Zanthoxylum scandens is a species of woody plant in the family Rutaceae.

==Description==
Zanthoxylum scandens is a woody plant, observed as a shrub or woody climber. It has a self-supporting growth form, with individual plants growing up to 24 m. Prickles can be found on its trunks, branches, branchlets, and leaf rachises. Flowers are tetramerous, with a perianth in two series. It sepals have been found as pale purplish green in color, ovate in shape, and about 0.5 mm in size. Male flowers have four stamens, are about three to four millimeters in size, and have a spot at their apex. Female flowers have three carpels with ligulate staminodes. Fruit follicles have been observed as purplish red in color, but grayish brown to black when dry. Seeds are about four to five millimeters in diameter. The species typically flowers from March to May, and fruits from to July to August.

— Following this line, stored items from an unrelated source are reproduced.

-- ==== Sys2Proof/Machine/MediaCommands.lean ====
section
/-! DEFINITION. The answers of the array, the media timeout, and the deliveries to the requesters (Chapter 1). -/

namespace Sys2Proof.Machine

/-! ## The end of an operation at the port (R8, R9, R14) -/

/-- The arbiter's choice at the port's entry into IDLE, when it comes before the delivery; otherwise it comes with the
delivery (R9, log 9). -/
def State.chooseBefore (s : State) (order : AnswerOrder) : State :=
  match order with
  | .choiceFirst => s.arbitrate
  | .deliveryFirst => s

/-- A matching answer ends the operation (R8). One of the other kind, which only an answer held back over 65,536 issues can be (R15),
ends it too: the outcome it gives is free, and a program's line is not vouched for (log 18). -/
def State.answerOp (s : State) (r : OpRecord) (answer : ArrayAnswer) (order : AnswerOrder) : State :=
  match answer, r.kind with
  | .read outcome source, .read =>
    let c := s.answerContent r source
    (((s.setArray (endArrayOp s.array .done)).useOrder c.2.2).endOp r (deliveredRead outcome c.1 c.2.1)).chooseBefore
      order
  | .program result, .program =>
    ((s.setArray (endArrayOp s.array result)).endOp r (.program result)).chooseBefore order
  | .read _ _, .program =>
    (((s.setArray (endArrayOp s.array .fail)).useOrder 1).endOp r (.program (Config.freeResult s.freeCount))).chooseBefore
      order
  | .program _, .read =>
    let c := Config.freeRead s.freeCount
    (((s.setArray (endArrayOp s.array .done)).useOrder 1).endOp r (deliveredRead c.1 c.2.1 c.2.2)).chooseBefore order

/-- MEDIA_ANSWER (R8): an answer whose identifier does not match, or that finds the port IDLE, is discarded. -/
def execMediaAnswer (id : BitVec 16) (answer : ArrayAnswer) (order : AnswerOrder) (s : State) :
    Host.Outcome State Fault Refusal :=
  .next (match s.port.record with
    | some r => if r.id = id then s.answerOp r answer order else s
    | none => s)

/-- The MEDIA_TIMEOUT record of an operation (R14). -/
def timeoutEvent (r : OpRecord) : EventBody :=
  { kind := .mediaTimeout, block := r.block, spare := r.spare, line := some r.line, value := r.pblock }

/-- The array after a timeout: the line of a timed-out program is not vouched for (R5, log 10). -/
def timedOutArray (a : ArrayState) (kind : OpKind) : ArrayState :=
  match kind with
  | .read => a
  | .program => endArrayOp a .fail

/-- The deadline of the operation passes (R14). -/
def State.timeoutOp (s : State) (r : OpRecord) (order : AnswerOrder) (event : TimeoutOrder) : State :=
  let s0 := s.setArray (timedOutArray s.array r.kind)
  match event with
  | .eventFirst => ((s0.append (timeoutEvent r)).endOp r (deliveredTimeout r.kind)).chooseBefore order
  | .deliveryFirst =>
    ((s0.endOp r (deliveredTimeout r.kind)).post (.eventAppend (timeoutEvent r))).chooseBefore order

/-- MEDIA_TIMEOUT (R14); no deadline runs while the port is IDLE. -/
def execMediaTimeout (order : AnswerOrder) (event : TimeoutOrder) (s : State) : Host.Outcome State Fault Refusal :=
  .next (match s.port.record with
    | some r => s.timeoutOp r order event
    | none => s)

/-! ## Deliveries -/

/-- The requester takes the answer delivered to it, and the arbiter then chooses if the port is IDLE (R9, R11). Without a
delivery nothing happens (log 3). -/
def State.deliver (s : State) (c : Instr) (take : State → Delivered → State) : State :=
  match s.deliveredFor c with
  | some d => (take (s.takeDelivery d c) d.answer).arbitrate
  | none => s

/-- HOST_READ_ANSWER (R81, R85). -/
def execHostReadAnswer (s : State) : Host.Outcome State Fault Refusal :=
  .next (s.deliver .hostReadAnswer State.hostReadAnswered)

/-- RMW_READ_ANSWER (R51). -/
def execRmwReadAnswer (s : State) : Host.Outcome State Fault Refusal :=
  .next (s.deliver .rmwReadAnswer State.rmwAnswered)

/-- DRAIN_PROGRAM_ANSWER (R52, R53). -/
def execDrainProgramAnswer (s : State) : Host.Outcome State Fault Refusal :=
  .next (s.deliver .drainProgramAnswer fun s d => s.drainAnswered d.result)

/-- COPY_READ_ANSWER (R112). -/
def execCopyReadAnswer (s : State) : Host.Outcome State Fault Refusal :=
  .next (s.deliver .copyReadAnswer State.copyReadDone)

/-- COPY_PROGRAM_ANSWER (R113, R114). -/
def execCopyProgramAnswer (s : State) : Host.Outcome State Fault Refusal :=
  .next (s.deliver .copyProgramAnswer fun s d => s.copyProgramDone d.result)

/-- COMMIT_PROGRAM_ANSWER (R134). -/
def execCommitProgramAnswer (s : State) : Host.Outcome State Fault Refusal :=
  .next (s.deliver .commitProgramAnswer fun s d => s.commitAnswered d.result)

/-- PATROL_READ_ANSWER (R150). -/
def execPatrolReadAnswer (s : State) : Host.Outcome State Fault Refusal :=
  .next (s.deliver .patrolReadAnswer State.patrolAnswered)

/-- LOADER_READ_ANSWER (R140, R141). -/
def execLoaderReadAnswer (s : State) : Host.Outcome State Fault Refusal :=
  .next (s.deliver .loaderReadAnswer State.loaderAnswered)

end Sys2Proof.Machine
end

== Distribution and habitat ==
Zanthoxylum scandens is found in China (southern Anhui, Chongqing, Fujian, Guangdong, Guangxi, Guizhou, Hainan, Hubei, Hunan, Jiangxi, Sichuan, Yunnan, Zhejiang), India, Indonesia, Japan, Laos, Malaysia, Myanmar, Taiwan and Vietnam.

Its preferred habitats are lowland forests, open forests, and thickets from an elevation at near sea level to 1500 m.